New bullish triggers, improving volumes, attractive valuations, strong macro- and micro-economic scene and a strong inflow of funds could drive the Sensex to 9000 levels in the near term, according to experts.
J M Morgan Stanley in a report said that "the candlestick patterns formed on the daily charts throughout last week have been positive indicating continuing strength. With no signs of topping out as yet and given the fresh bullish pattern on the weekly charts, the uptrend is only going to accelerate."
This, said the merchant banker, will see the Bombay Stock Exchange's 30-share sensitive index -- the Sensex -- touch new highs.

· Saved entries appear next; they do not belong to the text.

/-- Form of GUARD_SET (R209). [DEDUCED, log 14] -/
def guardForm (p : Pkt) : Option Fail :=
  let i16 (w hi lo : Nat) : Int := sext 16 (bits w hi lo)
  let bad (e : Fin 16) : Bool :=
    let b := entryAt 16 p.body e
    let ilim := bits (rdw b 0) 31 24
    let fil := bits (rdw b 0) 23 16
    let hi := i16 (rdw b 1) 31 16
    let lo := i16 (rdw b 1) 15 0
    ilim < 10 || decide (160 < ilim) || decide ((if p.isE then 250 else 0) < fil) || hi % 50 != 0 || lo % 50 != 0 ||
      decide (hi < -1000) || decide (7000 < hi) || decide (lo < -2500) || decide (5000 < lo) || decide (hi ≤ lo)
  if p.b0 15 ∧ p.b0 14 then some (0x030, 0x5009)
  else if p.units ≠ (if p.b0 15 ∨ p.b0 14 then 0 else 32) then some (0x030, 0x5009)
  else if p.b0 15 ∨ p.b0 14 then none
  else failIf ((entriesOf (pktMask p)).any bad) 0x030 0x5005

/-- A guard whose enable bit goes from 0 to 1 starts in its no-trip state (R207). -/
def guardReset (was now : Bool) (g : GuardS) : GuardS := if now && !was then { g with armed := false } else g

/-- Guard settings written to a pin (R209). -/
def Pin.guardWrite (p : Pin) (b : List Byte) : Pin :=
  let w := rdw b 0
  { p with drvIlim := bits w 31 24, filter := bits w 23 16, ppmuEn := bit w 3, ovEn := bit w 2, drvEn := bit w 1, ovh := sext 16 (bits (rdw b 1) 31 16), ovl := sext 16 (bits (rdw b 1) 15 0), gPpmu := guardReset p.ppmuEn (bit w 3) p.gPpmu, gOv := guardReset p.ovEn (bit w 2) p.gOv, gDrv := guardReset p.drvEn (bit w 1) p.gDrv }

/-- The trip latches of a pin cleared; a pin that has not tripped is left alone (R210). -/
def Pin.guardClear (p : Pin) (tick : Nat) : Pin :=
  if p.latched then
    let f (g : GuardS) : GuardS := if g.latched then {} else g
    { p with gDrv := f p.gDrv, gPpmu := f p.gPpmu, gOv := f p.gOv, latches := p.latches.map (fun l : Nat × Option Nat => (l.1, some (l.2.getD tick))), on := false, lastCode := .k }.replan
  else p

/-- The pins of a group that a mask selects changed. -/
def State.modEntries (s : State) (g : Fin 8) (mask : Nat) (f : Fin 16 → Pin → Pin) : State :=
  (entriesOf mask).foldl (fun t e => t.modPin (pinOf g e) (f e)) s

/-- A status block is answered; it draws a free value for each bit that nothing fixes (R225). -/
def State.replyStatus (s : State) (h : Hdr) (g : Fin 8) : State :=
  ({ s with free := s.free + 51 }).reply h 0 0 0 (s.statusBlock g)

/-- GUARD_SET after intake (R209). -/
def guardSetBody (h : Hdr) (p : Pkt) (s : State) : State :=
  s.unlessFail h (guardForm p) (fun s =>
    let g := pktGroup p
    if p.b0 15 then s.replyStatus h g
    else if p.b0 14 then (s.modEntries g (pktMask p) (fun _ x => x.guardClear s.tick)).ok h
    else (s.modEntries g (pktMask p) (fun e x => x.guardWrite (entryAt 16 p.body e))).ok h)

/-- GUARD_SET is taken. -/
def takeGuardSet (c : Fin 8) (p : Pkt) (s : State) : State := s.deliver c 0x505 p ownGrp noFail guardSetBody

/-- GUARD_SET that writes. -/
def execGuardSet (c : Fin 8) (p : Pkt) (s : State) : Out := hostCmd s c 0x505 (p.withA0 15 14 0) (takeGuardSet c)
/-- GUARD_SET with CLEAR. -/
def execGuardClear (c : Fin 8) (p : Pkt) (s : State) : Out := hostCmd s c 0x505 (p.withA0 14 14 1) (takeGuardSet c)
/-- GUARD_SET with QUERY. -/
def execGuardQuery (c : Fin 8) (p : Pkt) (s : State) : Out := hostCmd s c 0x505 (p.withA0 15 15 1) (takeGuardSet c)

/-! ### PPMU (R211 to R216) -/

/-- Full scale of a current range, pA (R212). -/
def fullScale (range : Nat) : Int :=
  if range = 0 then 2000000 else if range = 1 then 20000000 else if range = 2 then 200000000 else if range = 3 then 2000000000 else 40000000000

/-- FORCE as converted (R212). -/
def forceCode (mode range : Nat) (v : Int) : Int :=
  if mode = 1 then uvCode v
  else if mode = 2 then (v * 65536 + fullScale range) / (2 * fullScale range) else 0
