-- ==== Sys2Proof/Machine/Compare.lean ====
section
/-! DEFINITION. Strobes and their results, the fail flag, per-pin fail records, the Fail Map and the Fail Log
(R126, R133, R227 to R256). -/

namespace Sys2Proof.Machine

open Sys2Proof

/-! ### MASK_SET (R234 to R236) -/

/-- TABLE of MASK_SET. -/
def maskTable (p : Pkt) : Nat := p.a0 13 12

/-- Ownership of MASK_SET: the group, or the sequencer of TABLE 2 (R235). -/
def maskOwns (h : Hdr) (p : Pkt) (s : State) : Option Fail := if maskTable p = 2 then ownSeq h p s else ownGrp h p s

/-- Form of MASK_SET (R235). [DEDUCED, log 161] -/
def maskForm (p : Pkt) : Option Fail :=
  let b := p.body
  if maskTable p = 0 then lenFail p 0
  else if maskTable p = 1 then
    firstFail [lenFail p 32, failIf ((entriesOf (pktMask p)).any (fun e => decide (rdw (entryAt 16 b e) 2 < rdw (entryAt 16 b e) 1))) 0x030 0x6001]
  else
    let mode := bits (rdw b 0) 9 8
    let n := bits (rdw b 2) 31 16
    firstFail [lenFail p 8, failIf (decide (128 < bits (rdw b 0) 31 24) || mode == 3 || (!p.isE && (mode == 2 || n != 0)) || (mode == 2 && n == 0) || (mode != 2 && n != 0)) 0x030 0x6001]

/-- A range entry of the payload. -/
def rangeOf (e : List Byte) : RangeEnt := { pins := bits (rdw e 0) 31 16, en := bit (rdw e 0) 0, first := rdw e 1, last := rdw e 2 }

/-- MASK_SET as committed. -/
def Cfg.maskSet (k : Cfg) (p : Pkt) : Cfg :=
  if maskTable p = 0 then k.modGrp (pktGroup p) (fun x => { x with pinMask := pktMask p })
  else if maskTable p = 1 then
    k.modGrp (pktGroup p) (fun x => { x with ranges := vmap x.ranges (fun i r => if (pktMask p).testBit i.val then rangeOf (entryAt 16 p.body i) else r) })
  else
    let w := rdw p.body 0
    k.modSeq (pktSeq p) (fun x => { x with fmBlocks := bits w 31 24, fmShift := bits w 23 20, fmClear := bit w 16, logMode := bits w 9 8, fmBase := rdw p.body 1, logN := bits (rdw p.body 2) 31 16, fmPins := rd p.body 16 16 })

/-- A strobe of a vector address is masked (R234). -/
def GrpCfg.masked (g : GrpCfg) (e : Fin 16) (addr : Nat) : Bool :=
  g.pinMask.testBit e.val || g.ranges.toList.any (fun r => r.en && r.pins.testBit e.val && decide (r.first ≤ addr) && decide (addr ≤ r.last))

/-- The Fail Map fields of two configurations of a sequencer agree (R236, R244). -/
def SeqCfg.sameMap (a b : SeqCfg) : Bool := a.fmBlocks == b.fmBlocks && a.fmShift == b.fmShift && a.fmBase == b.fmBase && a.fmPins == b.fmPins

/-- The checks of R236 on the configuration `k` that a commit would make of `k0`, over the sequencers in scope. -/
def State.checks236 (s : State) (k0 k : Cfg) (qs : List (Fin 4)) : Option CheckFail :=
  let total := (k.seqs.toList.map (fun x => x.fmBlocks)).sum
  let changed := (List.finRange 4).find? (fun q => k.seqs[q].fmBlocks != k0.seqs[q].fmBlocks)
  let space : Option CheckFail := if 128 < total then some (0x6010, (changed.getD 0).val) else none
  let pins (q : Fin 4) : Option CheckFail :=
    let x := k.seqs[q]
    let ps := setBits 128 x.fmPins
    let own := ps.all (fun n => s.grps[grpOf (fin 128 n)].seq == some q)
    if x.fmBlocks ≠ 0 ∧ !(1 ≤ ps.length && ps.length ≤ 64 && own) then some (0x6011, q.val) else none
  let run (q : Fin 4) : Option CheckFail :=
    if s.seqs[q].st != .idle && !(k.seqs[q].sameMap k0.seqs[q]) then some (0x6012, q.val) else none
  match (if qs.isEmpty then none else space) with
  | some f => some f
  | none => match firstOf qs pins with
    | some f => some f
    | none => firstOf qs run

/-! ### Strobes (R227 to R233, R237, R238) -/

/-- A counted fail joins a pin's record and counter (R238, R255). -/
def FailRec.add (f : FailRec) (e : StrobeEv) (byte : Nat) (ts : Ts) : FailRec :=
  let new := !f.has || (f.vec == e.vec && decide (ts.fine < f.ts.fine))
  let g := { f with sat := f.sat || f.count == 0xFFFFFFFF, count := min 0xFFFFFFFF (f.count + 1) }
  let z := { g with sealed := g.sealed || e.sealed }
  if new then { z with has := true, result := byte, beat := e.beat, addr := e.addr, vec := e.vec, ts := ts } else z

/-- A result sets the fail flag where its vector lets it: an unmasked fail or invalid result of EL, EH or EM, not of a NOFLAG
vector or a MATCH repetition, not from before the last CLRF (R133). -/
def flagSetting (q : Seq) (r : FlagRes) : Bool := r.isFail && !r.isMatch && !r.noflag && decide (q.clrfVec ≤ r.vec)

/-- The raise of FAIL_Gg for a vector that is still on its way takes an earlier origin (R253). -/
def earlierOrigin (prod vec : Nat) (ts : Ts) (r : Raise) : Raise :=
  if r.prod = prod ∧ r.vec = some vec ∧ ts.fine < r.ts.fine then { r with ts := ts } else r

/-- FAIL_Gg is raised once for each vector with a flag-setting result in the group, 3 ns after the close, with the earliest
timestamp among its flag-setting results (R252, R253). [DEDUCED, log 140] -/
def State.raiseFailG (s : State) (q : Fin 4) (g : Fin 8) (vec close : Nat) (ts : Ts) : State :=
  match s.seqs[q].hist.find? (fun r => r.vec == vec) with
  | none => s
  | some r =>
    if r.failGrps.testBit g.val then s.modTaps (fun m => { m with raises := m.raises.map (earlierOrigin (0x10 + g.val) vec ts) })
    else
      let e : Raise := { prod := 0x10 + g.val, ts := ts, fine := close + nsF 3, vec := some vec }
      (s.modSeq q (fun x => { x with hist := x.hist.map (fun y => if y.vec == vec then { y with failGrps := y.failGrps ||| 2 ^ g.val } else y) })).modTaps (fun m => { m with raises := m.raises ++ [e] })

"With most studies continuing to present a picture of strength, we feel there is a lot of upside even from current levels. There are still no signs of topping out and hence the bulls can comfortably hold on to long positions. The fact that the indices have yet again consolidated/corrected and moved up is a very healthy sign for the uptrend as the weak hands keep moving out while strong hands further strengthen their position," said JM Morgan Stanley.
"For the short-term, the Sensex gets support at 8580 and 8480 and any reaction close to which would be a buying opportunity (2585 and 2550 on the Nifty). Resistance seen at 8750 and 8830. The PSU and healthcare sectors look like short-term outperformers. The rally in banking, technology and capital goods sectors is also likely to continue," JM Morgan added.

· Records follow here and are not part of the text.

/-- A COMMIT entry (R61). -/
def CommitRep.bytes (r : CommitRep) : List Byte := words [b2n r.atBoundary * 256 + r.seq.val] ++ le 8 r.vector ++ le 4 0

/-- Commits whose every field is in effect are answered, with the timestamp of their strobe (R61). -/
def State.settleCommits (s : State) : State :=
  let isDone (c : PendCommit) : Bool := !c.waiting && c.parts.isEmpty
  (s.commits.filter isDone).foldl
    (fun u c => u.replyAt c.hdr 0 0 0 (c.payload ++ (sortBy (fun r => r.seq.val) c.reps).flatMap CommitRep.bytes) c.ts)
    { s with commits := s.commits.filter (fun c => !isDone c) }

/-- The strobe of a commit is out: fields of running sequencers wait for their vector, all others take effect (R61). -/
def State.strobe (s : State) (c : PendCommit) : State :=
  let waits (q : Fin 4) : Bool := s.seqs[q].st == .admitted || s.seqs[q].st == .running
  let owned (q : Fin 4) : List Staged := c.all.filter (fun w => s.ownerOf w == some q)
  let qs := (List.finRange 4).filter (fun q => !(owned q).isEmpty)
  let ps : List CommitPart := (qs.filter waits).map (fun q => { seq := q, writes := owned q })
  let rs : List CommitRep := (qs.filter (fun q => !waits q)).map (fun q => { seq := q })
  let now := c.all.filter (fun w => match s.ownerOf w with | none => true | some q => !waits q)
  let c1 := { c with waiting := false, all := [], parts := ps, reps := rs }
  let s1 := (s.applyWrites now s.metro)
  ({ s1 with commits := s1.commits ++ [c1] }).settleCommits

/-- Time at which the strobe of a commit reaches the islands (R14). [DEDUCED, log 44] -/
def PendCommit.arrival (c : PendCommit) : Nat := c.ts.fine + nsF 16

/-- The parts of sequencer `q` whose strobe has arrived by time `upTo` take effect at time `t`, at vector `v` or, with no
vector, at the halt (R61). [DEDUCED, log 43] [DEDUCED, log 44] -/
def State.applyParts (s : State) (q : Fin 4) (upTo t : Nat) (v : Option Nat) : State :=
  let mine (c : PendCommit) : Bool := !c.waiting && decide (c.arrival ≤ upTo) && c.parts.any (fun x => x.seq == q)
  let ws := (s.commits.filter mine).flatMap (fun c => (c.parts.filter (fun x => x.seq == q)).flatMap (fun x => x.writes))
  if ws.isEmpty then s
  else
    let r : CommitRep := { seq := q, atBoundary := v.isSome, vector := v.getD 0 }
    let s1 := s.applyWrites ws t
    ({ s1 with commits := s1.commits.map (fun c => if mine c then { c with parts := c.parts.filter (fun x => x.seq != q), reps := c.reps ++ [r] } else c) }).settleCommits

/-- A context's staging set is committed; `pay` goes before the entries in the response (R61, R62, R65, R66). -/
def State.commitSet (s : State) (h : Hdr) (pay : List Byte) (atTick : Option Nat) : State :=
  let ws := s.ctxs[h.mb].stage
  let s1 := s.modCtx h.mb (fun x => { x with stage := [] })
  let past := match atTick with | none => false | some t => decide (t ≤ s.tick)
  match (if ws.isEmpty then none else s.commitChecks h.who ws s.planned (ws.foldl Cfg.put s.planned)) with
  | some (sub, detail) => s1.reply h 0x011 sub detail []
  | none =>
    if past then s1.reply h 0x011 0x0011 0 []
    else match atTick with
      | some t =>
        let c : PendCommit := { hdr := h, ctx := h.mb, atTick := t, waiting := true, all := ws, payload := pay, ts := { fine := t * 512 } }
        { s1 with commits := s1.commits ++ [c] }
      | none => s1.strobe { hdr := h, ctx := h.mb, all := ws, payload := pay, ts := s1.nowSI }

/-! ### Staging (R60, R66) -/

/-- Bytes that the staged writes of a set count for (R66). -/
def stageBytes (ws : List Staged) : Nat := (ws.map (fun w => 8 * w.pkt.units)).sum

/-- A staged write is accepted into the set, or refused where the set is full; with C the set is committed (R60, R61, R66). [DEDUCED, log 40] -/
def State.stage (s : State) (h : Hdr) (op : Nat) (p : Pkt) (echo : List Byte) : State :=
  let ws := s.ctxs[h.mb].stage
  if 1024 ≤ ws.length || decide (2 ^ 20 < stageBytes ws + 8 * p.units) then s.refuse h (0x021, 0x0022)
  else
    let s1 := s.modCtx h.mb (fun x => { x with stage := x.stage ++ [{ opcode := op, pkt := p }] })
    if h.isC then s1.commitSet h echo none else s1.reply h 1 0 0 echo

/-- The body of a staged write with a form check and a STAGED payload. [DEDUCED, log 16] -/
def stageBody (op : Nat) (form : Pkt → Option Fail) (echo : State → Hdr → Pkt → List Byte) (h : Hdr) (p : Pkt) (s : State) : State :=
  s.unlessFail h (form p) (fun s => s.stage h op p (echo s h p))

/-- No STAGED payload. -/
def noEcho (_ : State) (_ : Hdr) (_ : Pkt) : List Byte := []

/-! ### The staged commands -/

/-- SEQ_CONFIG is taken (R112). -/
def takeSeqConfig (c : Fin 8) (p : Pkt) (s : State) : State := s.deliver c 0x302 p ownSeq noFail (stageBody 0x302 seqConfigForm noEcho)
/-- SEQ_CONFIG. -/
def execSeqConfig (c : Fin 8) (p : Pkt) (s : State) : Out := hostCmd s c 0x302 p (takeSeqConfig c)

/-- TSET_WRITE is taken (R162). -/
def takeTsetWrite (c : Fin 8) (p : Pkt) (s : State) : State := s.deliver c 0x401 p ownGrp noFail (stageBody 0x401 tsetForm noEcho)
/-- TSET_WRITE. -/
def execTsetWrite (c : Fin 8) (p : Pkt) (s : State) : Out := hostCmd s c 0x401 p (takeTsetWrite c)

/-- The STAGED payload of PERIOD_SET: the period file as the set leaves it (R157). -/
def periodEcho (s : State) (h : Hdr) (p : Pkt) : List Byte :=
  let k := (s.ctxs[h.mb].stage.foldl Cfg.put s.planned).periodSet p
  ((k.seqs[pktSeq p]).pf.toList).flatMap (le 8)
/-- PERIOD_SET is taken (R157). -/
def takePeriodSet (c : Fin 8) (p : Pkt) (s : State) : State := s.deliver c 0x402 p ownSeq noFail (stageBody 0x402 periodForm periodEcho)
/-- PERIOD_SET. -/
def execPeriodSet (c : Fin 8) (p : Pkt) (s : State) : Out := hostCmd s c 0x402 p (takePeriodSet c)

/-- DESKEW_WRITE is taken (R169). -/
def takeDeskewWrite (c : Fin 8) (p : Pkt) (s : State) : State := s.deliver c 0x403 p ownGrp noFail (stageBody 0x403 deskewForm noEcho)
/-- DESKEW_WRITE. -/
def execDeskewWrite (c : Fin 8) (p : Pkt) (s : State) : Out := hostCmd s c 0x403 p (takeDeskewWrite c)

/-- FORMAT_SET is taken (R186). -/
def takeFormatSet (c : Fin 8) (p : Pkt) (s : State) : State := s.deliver c 0x501 p ownGrp noFail (stageBody 0x501 formatForm noEcho)
/-- FORMAT_SET. -/
def execFormatSet (c : Fin 8) (p : Pkt) (s : State) : Out := hostCmd s c 0x501 p (takeFormatSet c)

/-- REFLEX_SET after intake: QUERY, or a staged write (R192). -/
def reflexBody (h : Hdr) (p : Pkt) (s : State) : State :=
  if p.b0 15 then reflexQueryBody h p s else stageBody 0x502 reflexForm noEcho h p s
/-- REFLEX_SET is taken (R192). -/
def takeReflexSet (c : Fin 8) (p : Pkt) (s : State) : State := s.deliver c 0x502 p ownGrp noFail reflexBody
/-- REFLEX_SET. -/
def execReflexSet (c : Fin 8) (p : Pkt) (s : State) : Out := hostCmd s c 0x502 (p.withA0 15 15 0) (takeReflexSet c)
/-- REFLEX_SET with QUERY. -/
def execReflexQuery (c : Fin 8) (p : Pkt) (s : State) : Out := hostCmd s c 0x502 (p.withA0 15 15 1) (takeReflexSet c)

/-- LOAD_SET is taken (R187). -/
def takeLoadSet (c : Fin 8) (p : Pkt) (s : State) : State := s.deliver c 0x503 p ownGrp noFail (stageBody 0x503 loadForm (fun _ _ p => loadEcho p))
/-- LOAD_SET. -/
def execLoadSet (c : Fin 8) (p : Pkt) (s : State) : Out := hostCmd s c 0x503 p (takeLoadSet c)

/-- LEVELS_SET is taken (R199). -/
def takeLevelsSet (c : Fin 8) (p : Pkt) (s : State) : State :=
  s.deliver c 0x504 p ownGrp noFail (stageBody 0x504 levelsForm (fun _ _ p => if p.isE then [] else levelsEcho p))
/-- LEVELS_SET. -/
def execLevelsSet (c : Fin 8) (p : Pkt) (s : State) : Out := hostCmd s c 0x504 p (takeLevelsSet c)

/-- MASK_SET is taken (R235). -/
def takeMaskSet (c : Fin 8) (p : Pkt) (s : State) : State := s.deliver c 0x601 p maskOwns noFail (stageBody 0x601 maskForm noEcho)
/-- MASK_SET TABLE 0. -/
def execMaskSetPinMask (c : Fin 8) (p : Pkt) (s : State) : Out := hostCmd s c 0x601 (p.withA0 13 12 0) (takeMaskSet c)
/-- MASK_SET TABLE 1. -/
def execMaskSetRanges (c : Fin 8) (p : Pkt) (s : State) : Out := hostCmd s c 0x601 (p.withA0 13 12 1) (takeMaskSet c)
/-- MASK_SET TABLE 2. -/
def execMaskSetFailproc (c : Fin 8) (p : Pkt) (s : State) : Out := hostCmd s c 0x601 (p.withA0 13 12 2) (takeMaskSet c)

/-- CAP_CONFIG after intake: the engine goes to the sender (R257, R259). -/
def capConfigBody (h : Hdr) (p : Pkt) (s : State) : State :=
  s.unlessFail h (capForm p) (fun s => (s.modCap (pktEng p) (fun e => { e with owner := h.who })).stage h 0x701 p [])
/-- CAP_CONFIG is taken. -/
def takeCapConfig (c : Fin 8) (p : Pkt) (s : State) : State := s.deliver c 0x701 p capCfgOwns noFail capConfigBody
/-- CAP_CONFIG. -/
def execCapConfig (c : Fin 8) (p : Pkt) (s : State) : Out := hostCmd s c 0x701 p (takeCapConfig c)

/-- FIXTURE_DELAY is taken (R367). -/
def takeFixtureDelay (c : Fin 8) (p : Pkt) (s : State) : State := s.deliver c 0xB04 p ownGrp noFail (stageBody 0xB04 fixtureForm noEcho)
/-- FIXTURE_DELAY. -/
def execFixtureDelay (c : Fin 8) (p : Pkt) (s : State) : Out := hostCmd s c 0xB04 p (takeFixtureDelay c)

/-! ### COMMIT and DISCARD -/

/-- COMMIT after intake (R61, R65). [DEDUCED, log 40] -/
def commitBody (h : Hdr) (p : Pkt) (s : State) : State :=
  s.unlessFail h (lenFail p 0) (fun s =>
    s.commitSet h [] (if p.b0 0 then some (p.arg1.toNat + 2 ^ 32 * p.arg2.toNat) else none))
/-- COMMIT is taken. -/
def takeCommit (c : Fin 8) (p : Pkt) (s : State) : State := s.deliver c 0x003 p noFail noFail commitBody
/-- COMMIT without AT. -/
def execCommit (c : Fin 8) (p : Pkt) (s : State) : Out := hostCmd s c 0x003 (p.withA0 0 0 0) (takeCommit c)
/-- COMMIT with AT. -/
def execCommitAt (c : Fin 8) (p : Pkt) (s : State) : Out := hostCmd s c 0x003 (p.withA0 0 0 1) (takeCommit c)

/-- COMMIT_STROBE_RELEASE: the clock unit releases the strobes of a context whose named tick has come (R65). -/
def execCommitStrobeRelease (c : Fin 8) (s : State) : Out :=
  let out (x : PendCommit) : Bool := x.waiting && x.ctx == c && decide (x.atTick ≤ s.tick)
  let cs := sortBy (fun x => x.atTick) (s.commits.filter out)
  .next (cs.foldl (fun u x => u.strobe { x with ts := { x.ts with flags := s.tsFlags 0 false false false } }) { s with commits := s.commits.filter (fun x => !out x) })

The merchant banker also expects another rebound in the mid-cap sector this week.
Meanwhile, JP Morgan Chase, another global brokerage, believes that Indian valuations are neither too good nor too stretched currently.
The brokerage said that India's stellar performance over the last 30-odd months has inflated valuations, but these are 'not extended.' What is in favour of the country, however, is its strong fundamentals which are ensuring major FII inflows.
The outlook of most marketmen, over the short term, remains positive that the markets will scale 9000 levels soon.